#### BRIEF:
Every line of the records that contains "statement" should be tallied, and only the resulting number returned.

#### DATA PROVIDED:
-- ==== Sys2Proof/Proofs/StoreEvents.lean ====
section
/-! SUPPORT. REFRESH_TIMER, STORE_BURST_END and SCRUB_GROUP (R121 to R123, R125, R130): what each does to the store, and
to the words that it reads. -/

namespace Sys2Proof.Machine

open Sys2Proof.Stated

variable {s : State} {cl : StoreClaimant} {w : Nat} {ws : List Nat}

/-! ## REFRESH_TIMER -/

/-- Bit errors arise in words, and a refresh becomes due if a burst runs (R121, R123). -/
theorem exec_refreshTimer (s : State) (flips : List (Nat × FlipKind)) : exec (.refreshTimer flips) s
    = .next { s with store := { s.store with
        refreshDue := s.store.timerRunning && s.store.burst.isSome, flips := (s.addFlips flips).store.flips } } := rfl

/-- A word in which a bit error arises: a second one makes it uncorrectable (R121, log entry 6). -/
theorem addFlip_find_self (flips : List (Nat × FlipKind)) (w : Nat) (kind : FlipKind) :
    assocFind w (addFlip flips w kind) = some (if assocFind w flips = none then kind else .uncorrectable) := by
  unfold addFlip
  cases assocFind w flips with
  | none => simp
  | some _ => simp

theorem addFlip_find_ne (flips : List (Nat × FlipKind)) {u : Nat} (kind : FlipKind) (other : u ≠ w) :
    assocFind u (addFlip flips w kind) = assocFind u flips := by
  unfold addFlip
  split
  · exact assocFind_put_ne _ _ other
  · exact assocFind_put_ne _ _ other

theorem addFlips_one (s : State) (w : Nat) (kind : FlipKind) : (s.addFlips [(w, kind)]).store.flips
    = if w < s.storeWords then addFlip s.store.flips w kind else s.store.flips := by
  unfold State.addFlips
  generalize s.storeWords = n
  by_cases below : w < n
  · simp [below]
  · simp [below]

/-! ## The words that a burst reads -/

/-- Words without a bit error are read without a change. -/
theorem readWords_good (cl : StoreClaimant) (good : ∀ w ∈ ws, assocFind w s.store.flips = none) :
    s.readWords cl ws = s := by
  unfold State.readWords State.testWords
  induction ws with
  | nil => rfl
  | cons w rest ih =>
    have here : s.testWord ownerEffect cl w = s := by
      unfold State.testWord
      rw [good w List.mem_cons_self]
    rw [List.foldl_cons, here]
    exact ih fun u mem => good u (List.mem_cons_of_mem w mem)

/-- A word with one bit error is corrected and rewritten, and counted (R121). -/
theorem readWord_single (cl : StoreClaimant) (single : assocFind w s.store.flips = some .single) :
    s.readWords cl [w] = { s with store := { s.store with
      flips := assocDel w s.store.flips, corrected := min 65535 (s.store.corrected + 1) } } := by
  show s.testWord ownerEffect cl w = _
  unfold State.testWord
  rw [single]
  simp only [State.unflip, satAdd]

theorem readWord_uncorrectable (cl : StoreClaimant) (bad : assocFind w s.store.flips = some .uncorrectable) :
    s.readWords cl [w]
      = ((ownerEffect (s.noteUncorrectable cl w) cl (s.wordOwner w)).unflip w).zeroWord w := by
  show s.testWord ownerEffect cl w = _
  unfold State.testWord
  rw [bad]
  rfl

/-! ## STORE_BURST_END -/

theorem exec_storeBurstEnd_idle (idle : s.store.burst = none) : exec (.storeBurstEnd ws) s = .next s := by
  show execStoreBurstEnd ws s = _
  unfold execStoreBurstEnd State.storeBurstEnds
  rw [idle]

/-- A burst of a claimant ends with the words read that the store has, and the Vote Unit's reading goes on with its
own (R109, R125). -/
theorem exec_storeBurstEnd {t : State} (runs : s.store.burst = some cl)
    (read : (s.readWords cl (ws.filter (· < s.storeWords))).endBurst = t) :
    exec (.storeBurstEnd ws) s = .next (if cl = .vote then t.voteBurst else t).finish := by
  show execStoreBurstEnd ws s = _
  unfold execStoreBurstEnd State.storeBurstEnds
  rw [runs, ← read]

/-- The same, for one word of the store. -/
theorem exec_storeBurstEnd_one {t : State} (runs : s.store.burst = some cl) (below : w < s.storeWords)
    (read : (s.readWords cl [w]).endBurst = t) :
    exec (.storeBurstEnd [w]) s = .next (if cl = .vote then t.voteBurst else t).finish :=
  exec_storeBurstEnd runs (by simpa [below] using read)

/-- The end of a burst that read an uncorrectable word: STORE and STORE_ERROR are raised, and where nobody works on the
word's owner it takes its effect, and no more (R122). -/
theorem uncorrectable_ended (sound : s.Sound) (cl : StoreClaimant)
    (bad : assocFind w s.store.flips = some .uncorrectable) :
    let m := (s.readWords cl [w]).endBurst
    m.link.attention.store = true ∧ m.port.storeError = true
      ∧ (ownerQuiet s (s.wordOwner w) → wordLost s m cl w ∧ ownerHit s m (s.wordOwner w)) := by
  have effect {u : State} (h : Kept Keep.least u (s.noteUncorrectable cl w)) :
      Kept Keep.least u (ownerEffect (s.noteUncorrectable cl w) cl (s.wordOwner w)) :=
    ownerEffect_keeps _ u _ cl _ h nofun
  have noted : Kept Keep.least s (s.noteUncorrectable cl w) := (Kept.refl _ s).noteUncorrectable cl w nofun
  have raised := ((effect (Kept.refl _ (s.noteUncorrectable cl w))).unflip w).zeroWord w
  obtain ⟨_, rises, _⟩ := (StoreRec.sound_iff _).1 sound.store
  dsimp only
  rw [readWord_uncorrectable cl bad]
  refine ⟨?_, ?_, fun quiet => (lost_quiet rises cl w quiet).ended sound (effect noted)⟩
  · rw [endBurst_link]
    exact raised.attention.store rfl
  · rw [endBurst_port]
    exact raised.storeError rfl

/-! ## SCRUB_GROUP -/

theorem scrubs_iff (s : State) : s.scrubs = true ↔
    (s.ctl.state = .ready ∨ s.ctl.state = .draining) ∧ s.store.scrubPeriod ≠ 0 := by
  simp [State.scrubs]

theorem exec_scrubGroup_idle (idle : ¬ (s.ctl.state = .ready ∨ s.ctl.state = .draining) ∨ s.store.scrubPeriod = 0) :
    exec .scrubGroup s = .next s := by
  refine congrArg Host.Outcome.next (if_neg fun scrubs => ?_)
  obtain ⟨running, period⟩ := (scrubs_iff s).1 scrubs
  exact idle.elim (· running) period

/-- A group of a store without bit errors: the cursor advances, and the scrubber's burst is asked for (R130). -/
theorem exec_scrubGroup_clean (running : s.ctl.state = .ready ∨ s.ctl.state = .draining)
    (period : s.store.scrubPeriod ≠ 0) (clean : s.store.flips = []) :
    exec .scrubGroup s = .next (s.advanceScrub.askStore .scrub 1).finish := by
  refine congrArg Host.Outcome.next ((if_pos ((scrubs_iff s).2 ⟨running, period⟩)).trans ?_)
  rw [readWords_good .scrub fun w _ => by rw [clean]; rfl]

theorem advanceScrub_within (within_ : s.store.scrubCursor + 64 < s.storeWords * 8) :
    s.advanceScrub = { s with store := { s.store with scrubCursor := s.store.scrubCursor + 64 } } := if_pos within_

theorem advanceScrub_end (end_ : s.storeWords * 8 ≤ s.store.scrubCursor + 64) :
    s.advanceScrub = { s with store := { s.store with scrubCursor := 0, passes := s.store.passes + 1 } } :=
  if_neg (Nat.not_lt.2 end_)

theorem advanceScrub_frame (s : State) : ∃ cursor passes,
    s.advanceScrub = { s with store := { s.store with scrubCursor := cursor, passes := passes } } := by
  unfold State.advanceScrub
  split
  · exact ⟨_, _, rfl⟩
  · exact ⟨_, _, rfl⟩

/-! ## The statement -/

/-- Settles O55: the timer, the end of a burst by the words it read, the grant, and the scrubber's group. -/
theorem storeTimersAndBursts : Obligations.StoreTimersAndBursts := by
  intro s words ended running
  refine ⟨rfl, fun w kind => ⟨_, exec_refreshTimer s [(w, kind)], fun below => ?_, fun u other => ?_, rfl⟩,
    fun ws idle => exec_storeBurstEnd_idle idle, fun cl runs => ?_, grantStore_busy, fun free => ?_,
    exec_scrubGroup_idle, fun runs period clean => ?_⟩
  · show assocFind w (s.addFlips [(w, kind)]).store.flips = _
    rw [addFlips_one, if_pos (show w < s.storeWords from below)]
    exact addFlip_find_self s.store.flips w kind
  · show assocFind u (s.addFlips [(w, kind)]).store.flips = _
    rw [addFlips_one]
    split
    · next below => exact addFlip_find_ne _ _ (other.resolve_right (Nat.not_le.2 below))
    · rfl
  · refine ⟨fun ws good => ?_, fun w below single => ?_, fun w below bad sound => ?_⟩
    · refine exec_storeBurstEnd runs (congrArg State.endBurst (readWords_good cl fun w mem => ?_))
      obtain ⟨listed, below⟩ := List.mem_filter.1 mem
      exact good w listed (of_decide_eq_true below)
    · exact exec_storeBurstEnd_one runs below (congrArg State.endBurst (readWord_single cl single))
    · exact ⟨_, exec_storeBurstEnd_one runs below rfl, uncorrectable_ended sound cl bad⟩
  · dsimp only
    rw [← waitingAsks_eq]
    exact ⟨fun cl waits first => grantStore_first free waits first, grantStore_nobody free⟩
  · refine ⟨_, exec_scrubGroup_clean runs period clean, fun within_ => ?_, fun end_ => ?_, ?_, ?_⟩
    · rw [advanceScrub_within within_]
      exact ⟨rfl, rfl⟩
    · rw [advanceScrub_end end_]
      exact ⟨rfl, rfl⟩
    all_goals
      obtain ⟨cursor, passes, advanced⟩ := advanceScrub_frame s
      rw [advanced]
    · exact ⟨_, _, _, rfl⟩
    · rfl

end Sys2Proof.Machine
end

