-- ==== Sys2Proof/Tests/Slice0.lean ====
section
/-! SUPPORT. Tests against the spec's own words and vectors (30_encoding.md, 95_test_vectors.md), the ill-formed terms that
WellFormed refuses, and a witness for each statement that has hypotheses. -/

namespace Sys2Proof.Tests

open Sys2Proof Sys2Proof.Machine

/-! ### Small states and the stubs for CC (95_test_vectors.md) -/

/-- CC-STUB-A's calls used here: the first nextU32 is 0x12345678, the first nextF64 is 0.5. Its state
after INIT is byte 0 of the key, so that a test can see the key. -/
def stubA : CC :=
  { init := fun key => key[0].toNat
    nextU32 := fun k => (0x12345678#32 + BitVec.ofNat 32 k * 0x9E3779B9#32, k + 1)
    nextF64 := fun k => (⟨0x3FE0000000000000⟩, k + 1) }

/-- CC-STUB-B: nextF64 gives 0.0, 0.0, 0.5, 1 - 2^-53, 0.5, 0.1, 0.2. -/
def stubB : CC :=
  { init := fun _ => 0
    nextU32 := fun k => (0, k + 1)
    nextF64 := fun k =>
      (match k with
        | 0 => ⟨0⟩
        | 1 => ⟨0⟩
        | 2 => ⟨0x3FE0000000000000⟩
        | 3 => ⟨0x3FEFFFFFFFFFFFFF⟩
        | 4 => ⟨0x3FE0000000000000⟩
        | 5 => ⟨0x3FB999999999999A⟩
        | 6 => ⟨0x3FC999999999999A⟩
        | _ => ⟨0x3FD3333333333333⟩, k + 1) }

def paramsA : Params := { cc := stubA, maxDraws := none }

def paramsB (limit : Option Nat) : Params := { cc := stubB, maxDraws := limit }

/-- The encoding of 0.5. -/
def half : Bits64 := 0x3FE0000000000000

/-- An MT state whose every word tempers to 0xD091BB5C, the first output for seed 5489 (V-MT-03,
V-MT-01). -/
def mtState : MtState := { words := Vector.replicate 624 0x9B0AFA27, mti := 5 }

/-- A constructed engine with the host answers of V-SD-03 and a stream of the given words. -/
def engine (words : List Word) : State :=
  { State.reset with
    mt := some mtState
    cc := some 0
    stream := words
    weakAnswers := [some half]
    timeAnswers := [1700000000000] }

/-- A DRAW.MAIN under way that has accepted 1, 35, 69 and 7 in six draws (V-DM-02). -/
def drawing : State :=
  { engine [0x00000008] with busy := true, acc := [1, 35, 69, 7], ndraw := 6, cc := some 6 }

/-- A faulted block. -/
def faulted : State := { State.reset with fault := some .mtNotSeeded }

/-- STATUS after an outcome; none where there is no next state. -/
def statusAfter (o : Host.Outcome State Fault Refusal) : Option Word := (nextState o).map statusWord

/-! ### Decoding: the words of 30_encoding.md R61 and R63, written out bit by bit -/

theorem test_decode_init :
    decode [0b00000000000000000000000000000001#32] = .instr .init [] := by decide

theorem test_decode_mtSeed :
    decode [0b00000000000000000000000000000010#32, 0b00000000000000000001010101110001#32] =
      .instr (.mtSeed 5489) [] := by decide

theorem test_decode_mtU32 :
    decode [0b00000000000000000000000000000011#32] = .instr .mtU32 [] := by decide

theorem test_decode_mtF64 :
    decode [0b00000000000000000000000000000100#32] = .instr .mtF64 [] := by decide

theorem test_decode_ccU32 :
    decode [0b00000000000000000000000000000101#32] = .instr .ccU32 [] := by decide

theorem test_decode_ccF64 :
    decode [0b00000000000000000000000000000110#32] = .instr .ccF64 [] := by decide

theorem test_decode_hybrid :
    decode [0b00000000000000000000000000000111#32] = .instr .hybrid [] := by decide

theorem test_decode_drawMain :
    decode [0b00000000000000000000000000001000#32] = .instr .drawMain [] := by decide

theorem test_decode_drawPb :
    decode [0b00000000000000000000000000001001#32] = .instr .drawPb [] := by decide

/-- V-EN-07: the operand word is data. -/
theorem test_decode_operand_is_data :
    decode [0x00000002, 0x00000103] = .instr (.mtSeed 259) [] := by decide

/-- V-EN-03 to V-EN-05. -/
theorem test_decode_reserved_words :
    decode [0x00000000] = .illegalCommand ∧ decode [0x0000000A] = .illegalCommand ∧
      decode [0x000000FF] = .illegalCommand ∧ decode [0x00000103] = .illegalCommand ∧
      decode [0x80000003] = .illegalCommand := by decide

/-- V-EN-06. -/
theorem test_decode_missing_operand : decode [0x00000002] = .operandMissing := by decide

theorem test_tableWord_operand :
    decodeTableWord 32 2 = some (.mtSeed 0) ∧
      decodeTableWord 64 0x0000157100000002 = some (.mtSeed 5489) ∧
      decodeTableWord 32 0 = none := by decide

/-! ### WellFormed refuses each ill-formed term (R68) -/

theorem test_wf_operand_out_of_range : (AsmLine.command .mtSeed (some 4294967296)).wf = false := by
  decide

theorem test_wf_operand_missing : (AsmLine.command .mtSeed none).wf = false := by decide

theorem test_wf_operand_not_taken : (AsmLine.command .mtU32 (some 0)).wf = false := by decide

theorem test_wf_word_out_of_range : (AsmLine.word 4294967296).wf = false := by decide

theorem test_wf_count_out_of_range : (AsmLine.pseudo .benchMt 4294967296).wf = false := by decide

theorem test_wf_largest_operand : (AsmLine.command .mtSeed (some 4294967295)).wf = true := by decide

/-! ### The assembler (R68, R69, V-BN-01) -/

theorem test_assemble_case_and_comment :
    assembleLine "  mt.seed 0x1571 ; reseed".toList = some [0x00000002, 0x00001571] := by decide

theorem test_assemble_rejects_negative : assembleLine "MT.SEED -1".toList = none := by decide

theorem test_assemble_empty_expansion : assembleLine "BENCH.LOTTERY 0".toList = some [] := by decide

theorem test_disassemble_raw_word :
    disassemble [0x00000103, 0x00000002, 0x00001571] =
      [".word 0x00000103".toList, "MT.SEED 0x00001571".toList] := by decide

/-! ### Seed derivation and INIT -/

/-- V-SD-01. -/
theorem test_scale32_vectors :
    scale32 (F64.ofBits 0x3DF0000000000000) = 0 ∧ scale32 (F64.ofBits 0x3E00000000000000) = 1 ∧
      scale32 (F64.ofBits 0x3FBF9ADD3739635F) = 0x1F9ADD37 ∧
      scale32 (F64.ofBits 0x3FEFFFFFFFFFFFFF) = 0xFFFFFFFE := by decide +kernel

/-- V-SD-02, second row: the key's first two groups and its last. -/
theorem test_deriveKey_vector :
    (deriveKey 0xB01A97FF).toList.take 8 = [0xff, 0x97, 0x1a, 0xb0, 0xfe, 0x2f, 0x35, 0x60] ∧
      (deriveKey 0xB01A97FF).toList.drop 28 = [0xf8, 0xbf, 0xd4, 0x80] := by decide

/-- V-SD-03 and V-SD-02: the seed, the key's byte 0 through the stub, STATUS and cpos. -/
theorem test_init_constructs :
    let t := init paramsA { State.reset with weakAnswers := [some half], timeAnswers := [1700000000000] }
    (t.mt.map fun m => m.words[0]) = some 0xB01A97FF ∧ t.cc = some 0xff ∧ statusWord t = 0x3 ∧
      t.cpos = 1 := by decide +kernel

/-- V-SD-04: the reading 1.0 faults, and the time is not queried. -/
theorem test_init_entropy_range :
    let t := init paramsA { State.reset with weakAnswers := [some 0x3FF0000000000000] }
    statusWord t = 0x508 ∧ t.cpos = 0 ∧ t.timeQueries = 0 := by decide +kernel

/-! ### MT19937 -/

/-- V-MT-01, R102. -/
theorem test_seedWord_vectors :
    seedWord 5489 1 = 0x4D98EE96 ∧ seedWord 5489 2 = 0xAF25F095 ∧ seedWord 0 2 = 0x6C078967 := by
  decide

/-- V-MT-03, V-MT-01: word 0 of the first twist, and the first output. -/
theorem test_first_output_of_5489 :
    let w := twistWord (seedWord 5489 0) (seedWord 5489 1) (seedWord 5489 397)
    w = 0x9B0AFA27 ∧ temper w = 3499211612 := by decide +kernel

/-- V-MT-06. -/
theorem test_temper_vectors :
    temper 0x00000001 = 0x00400091 ∧ temper 0x80000000 = 0x88102204 ∧
      temper 0xFFFFFFFF = 0x6FE01BF8 ∧ temper 0x12345678 = 0x2B7E4A2D := by decide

#### TASK ANSWER:
2